No entendimento do ministro, a desinformação e o discurso de ódio nas redes não são apenas consequências do uso das plataformas, mas parte do modelo de negócios dessas empresas. Isso porque empresas como Facebook, Google e Amazon estariam interferindo ativamente na circulação de conteúdos por meio de filtros, bloqueios e impulsionamento, e de forma pouco transparente.
Dessa forma, ele sugeriu um modelo escalonado, com quatro regimes. O artigo 19 seria mantido apenas para crimes contra a honra e conteúdos jornalísticos. Os demais seguiriam o artigo 21, com responsabilização após "ciência inequívoca de atos ilícitos".

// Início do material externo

/-! ### A whole slot -/

theorem itemValue?_congr {s u : State} (h : u.buf = s.buf) (imm : Option Byte) (item : Item) :
    itemValue? imm u item = itemValue? imm s item := by
  cases item <;> simp [itemValue?, memRead, h]

/-- The end of a slot does not touch the input streams, so it may be taken before or after the end of the
tick. -/
theorem endTick_endOfSlot (item : Item) (s : State) :
    endTick (endOfSlot item s) = endOfSlot item (endTick s) := by
  have hv : ∀ next, itemValue? none (endTick s) next = itemValue? none s next :=
    itemValue?_congr rfl none
  simp only [endOfSlot, nextByte, endTick_bitIdx, endTick_byteIdx, endTick_op, hv]
  split
  · simp only [shiftOut]; split <;> rfl
  · split
    · cases item <;> rfl
    · cases item <;> rfl

theorem endOfPrimitive_of_item {s : State} {item : Item} (h : itemNow? s = some item) :
    endOfPrimitive s = endOfSlot item { s with t := 0 } := by
  simp [endOfPrimitive, h]

/-- The 75 ticks of a slot of a byte: the sample, if it is a read slot, and then the end of the slot. -/
theorem ticks_slot {s : State} {item : Item} (hi : itemNow? s = some item) (ht : s.t = 0)
    (hr : noReset 75 s) : ticks 75 s = .next (endOfSlot item { afterTicks 75 s with
      t := 0, sh := slotSample item s.sh (owInAt 10 s) }) := by
  have h1 := ticks_in_slot 74 hi ht (noReset_mono hr (by omega)) (by omega)
  rw [if_neg (by omega)] at h1
  let u : State := { atOffset 74 74 s with sh := slotSample item s.sh (owInAt 10 s) }
  have hu : itemNow? u = some item := hi
  have h2 : step u = .next (endTick (endOfPrimitive u)) := by
    refine step_of_last (k := slotPrim item u.sh) ?_ (op_ne_idle_of_item hu) (kind?_of_item hu) ?_ ?_
    · rw [rstAt_of_eq_drop (s := s) (u := u) (n := 74) rfl]; exact hr 74 (by omega)
    · cases hw : isWriteItem item with
      | true => simp [sampleOffset?_slotPrim_write hw]
      | false => simp [slotPrim_read hw, sampleOffset?, u, atOffset]
    · rw [primLen_slotPrim]; rfl
  rw [show 75 = 74 + 1 from rfl, ticks_add 1 h1, ticks_one h2, endOfPrimitive_of_item hu, endTick_endOfSlot]
  congr 2
  simp [u, atOffset, endTick, afterTicks]

/-- The 75 ticks of one of the slots 0 to 6 of a byte. -/
theorem ticks_slot_inside {s : State} {item : Item} (hi : itemNow? s = some item) (ht : s.t = 0)
    (hj : s.bitIdx < 7) (hr : noReset 75 s) : ticks 75 s = .next { afterTicks 75 s with
      bitIdx := s.bitIdx + 1, t := 0, sh := slotOut item s.sh (owInAt 10 s) } := by
  rw [ticks_slot hi ht hr, endOfSlot, if_pos (by simpa using hj)]
  cases hw : isWriteItem item <;> simp [shiftOut, slotOut, slotSample, hw, afterTicks]

/-- The state at the first tick of slot `j` of a byte that starts in this tick. -/
def slotStart (item : Item) (j : Nat) (s : State) : State :=
  { afterTicks (75 * j) s with bitIdx := j, t := 0, sh := shAfter item s j }

/-- The slots 0 to 6 of a byte, one after the other. -/
theorem ticks_slots {s : State} {item : Item} (j : Nat) (hi : itemNow? s = some item) (ht : s.t = 0)
    (hb : s.bitIdx = 0) (hj : j ≤ 7) (hr : noReset (75 * j) s) :
    ticks (75 * j) s = .next (slotStart item j s) := by
  induction j with
  | zero =>
    obtain ⟨⟩ := s
    simp_all [slotStart, shAfter, afterTicks]
  | succ j ih =>
    have h1 := ih (by omega) (noReset_mono hr (by omega))
    have h2 := ticks_slot_inside (s := slotStart item j s) (item := item) hi rfl (by show j < 7; omega)
      (noReset_of_eq_drop (s := s) (n := 75 * j) (by rw [show 75 * j + 75 = 75 * (j + 1) by omega]; exact hr)
        rfl)
    have ho : owInAt 10 (slotStart item j s) = owInAt (75 * j + 10) s :=
      owInAt_of_eq_drop (s := s) rfl rfl 10
    rw [show 75 * (j + 1) = 75 * j + 75 by omega, ticks_add 75 h1, h2, ho]
    simp [slotStart, afterTicks, shAfter, Nat.add_assoc]
    omega

/-- Inside a byte, offset `r` of slot `j`. -/
theorem ticks_in_byte {s : State} {item : Item} (j r : Nat) (hi : itemNow? s = some item) (ht : s.t = 0)
    (hb : s.bitIdx = 0) (hj : j ≤ 7) (hlt : r < 75) (hr : noReset (75 * j + r) s) :
    ticks (75 * j + r) s = .next { atOffset r r (slotStart item j s) with
      sh := if r ≤ 10 then shAfter item s j
        else slotSample item (shAfter item s j) (owInAt (75 * j + 10) s) } := by
  have h1 := ticks_slots j hi ht hb hj (noReset_mono hr (by omega))
  have h2 := ticks_in_slot (s := slotStart item j s) (item := item) r hi rfl
    (noReset_of_eq_drop (s := s) (n := 75 * j) hr rfl) hlt
  rw [ticks_add r h1, h2, owInAt_of_eq_drop (s := s) (u := slotStart item j s) (n := 75 * j) rfl rfl 10]
  rfl

/-- The direction output in a slot of a byte. -/
theorem owOe_of_item {s : State} {item : Item} (h : itemNow? s = some item) :
    owOe s = decide (s.t < lowLen (slotPrim item s.sh)) := by
  rw [owOe, kind?_of_item h]

/-- The direction output at offset `r` of slot `j` of a byte. -/
theorem owOe_in_byte {s : State} {item : Item} (j r : Nat) (hi : itemNow? s = some item) (ht : s.t = 0)
    (hb : s.bitIdx = 0) (hj : j ≤ 7) (hlt : r < 75) (hr : noReset (75 * j + r) s) :
    ∃ u, ticks (75 * j + r) s = .next u ∧ u.op = s.op ∧ u.byteIdx = s.byteIdx ∧ u.data = s.data ∧
      u.buf = s.buf ∧
      owOe u = decide (r < if isWriteItem item then (if s.sh.getLsbD j then 5 else 70) else 5) := by
  refine ⟨_, ticks_in_byte j r hi ht hb hj hlt hr, rfl, rfl, rfl, rfl, ?_⟩
  refine Eq.trans (owOe_of_item (item := item) ?_) ?_
  · exact hi
  show decide (r < lowLen (slotPrim item (if r ≤ 10 then shAfter item s j
    else slotSample item (shAfter item s j) (owInAt (75 * j + 10) s)))) = _
  cases hw : isWriteItem item with
  | false => rw [slotPrim_read hw]; rfl
  | true =>
    have hsh : shAfter item s j = s.sh >>> j := shAfter_write hw s j
    simp only [slotSample, hw, if_true, ite_self, hsh, slotPrim, BitVec.getLsbD_ushiftRight, Nat.add_zero]
    cases s.sh.getLsbD j <;> rfl

/-! ### A whole byte -/

/-- The state at the last tick of a byte, with that tick's `T <- 0`, after the sample of slot 7. -/
def byteEnd (item : Item) (s : State) : State :=
  { afterTicks 600 s with
    bitIdx := 7, t := 0, sh := slotSample item (shAfter item s 7) (owInAt 535 s) }

/-- The 600 ticks of a byte: where a read byte goes, and what comes next. -/
theorem ticks_byte {s : State} {item : Item} (hi : itemNow? s = some item) (ht : s.t = 0)
    (hb : s.bitIdx = 0) (hr : noReset 600 s) : ticks 600 s = .next
      (nextByte (byteEnd item s) (shiftOut item (storeByte item { byteEnd item s with bitIdx := 0 }))) := by
  have h1 := ticks_slots 7 hi ht hb (by omega) (noReset_mono hr (by omega))
  have h2 := ticks_slot (s := slotStart item 7 s) (item := item) hi rfl
    (noReset_of_eq_drop (s := s) (n := 525) hr rfl)
  have ho : owInAt 10 (slotStart item 7 s) = owInAt 535 s :=
    owInAt_of_eq_drop (s := s) (n := 525) rfl rfl 10
  have he : ({ afterTicks 75 (slotStart item 7 s) with
      t := 0, sh := slotSample item (slotStart item 7 s).sh (owInAt 10 (slotStart item 7 s)) } : State) =
      byteEnd item s := by
    rw [ho]; simp [slotStart, byteEnd, afterTicks, Nat.add_assoc]
  rw [show 600 = 75 * 7 + 75 from rfl, ticks_add 75 h1, h2, he, endOfSlot, if_neg (by simp [byteEnd])]

/-- A write byte that another byte follows. -/
theorem ticks_write_byte {s : State} {item next : Item} (hi : itemNow? s = some item)
    (hw : isWriteItem item = true) (hn : (plan s.op)[s.byteIdx + 1]? = some next) (ht : s.t = 0)
    (hb : s.bitIdx = 0) (hr : noReset 600 s) : ticks 600 s = .next { afterTicks 600 s with
      byteIdx := s.byteIdx + 1, bitIdx := 0, t := 0, sh := (itemValue? none s next).getD 0x00#8 } := by
  have hsh : shAfter item s 7 >>> 1 = 0x00#8 := by
    have := shAfter_write_all hw s
    rwa [shAfter, slotOut, if_pos hw] at this
  have hn' : (plan (byteEnd item s).op)[(byteEnd item s).byteIdx + 1]? = some next := hn
  have hv : itemValue? none (byteEnd item s) next = itemValue? none s next := itemValue?_congr rfl none next
  rw [ticks_byte hi ht hb hr, nextByte, hn']
  simp only [hv]
  cases item <;> simp_all [isWriteItem, storeByte, shiftOut, loadSh, byteEnd, slotSample]

/-- A write byte that ends its command. -/
theorem ticks_last_write_byte {s : State} {item : Item} (hi : itemNow? s = some item)
    (hw : isWriteItem item = true) (hn : nbytes s.op = s.byteIdx + 1) (ht : s.t = 0)
    (hb : s.bitIdx = 0) (hr : noReset 600 s) :
    ticks 600 s = .next { restedAfter 600 s with sh := 0x00#8 } := by
  have hsh : shAfter item s 7 >>> 1 = 0x00#8 := by
    have := shAfter_write_all hw s
    rwa [shAfter, slotOut, if_pos hw] at this
  have hn' : (plan (byteEnd item s).op)[(byteEnd item s).byteIdx + 1]? = none :=
    List.getElem?_eq_none (Nat.le_of_eq hn)
  rw [ticks_byte hi ht hb hr, nextByte, hn']
  cases item <;> simp_all [isWriteItem, storeByte, shiftOut, byteEnd, slotSample, restedAfter, seqTo]

/-- The byte a read byte that starts in this tick receives. -/
def receivedByte (s : State) : Byte := shAfter .rd s 8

Mendes também propôs regras mais rígidas para impulsionamento e conteúdos de alto impacto social. "Se presume o conhecimento efetivo do conteúdo ilícito, e nessas hipóteses seria dispensada a notificação prévia." Para casos graves, sugeriu "remoção imediata e responsabilidade solidária".
O ministro do STF também criticou o modelo de negócios das plataformas. Segundo ele, o objetivo não é facilitar a comunicação, mas "maximizar o tempo de permanência dos usuários na plataforma", com base em algoritmos que favorecem "conteúdos divisivos e polarizadores".
Mendonça
Até agora, apenas o ministro André Mendonça foi em direção de certa forma oposta ao restante dos ministros. No último dia 4, o magistrado argumentou que as plataformas, em especial as redes sociais, podem ser consideradas viabilizadoras da democracia digital, já que permitiram uma maior abertura e participação da sociedade nos debates públicos.
Para ele, é preciso ter cuidado para não se criar iniciativas que de alguma forma venham a inibir a participação dos cidadãos nos espaços digitais. Dessa forma, Mendonça defendeu uma espécie de autorregulação regulada.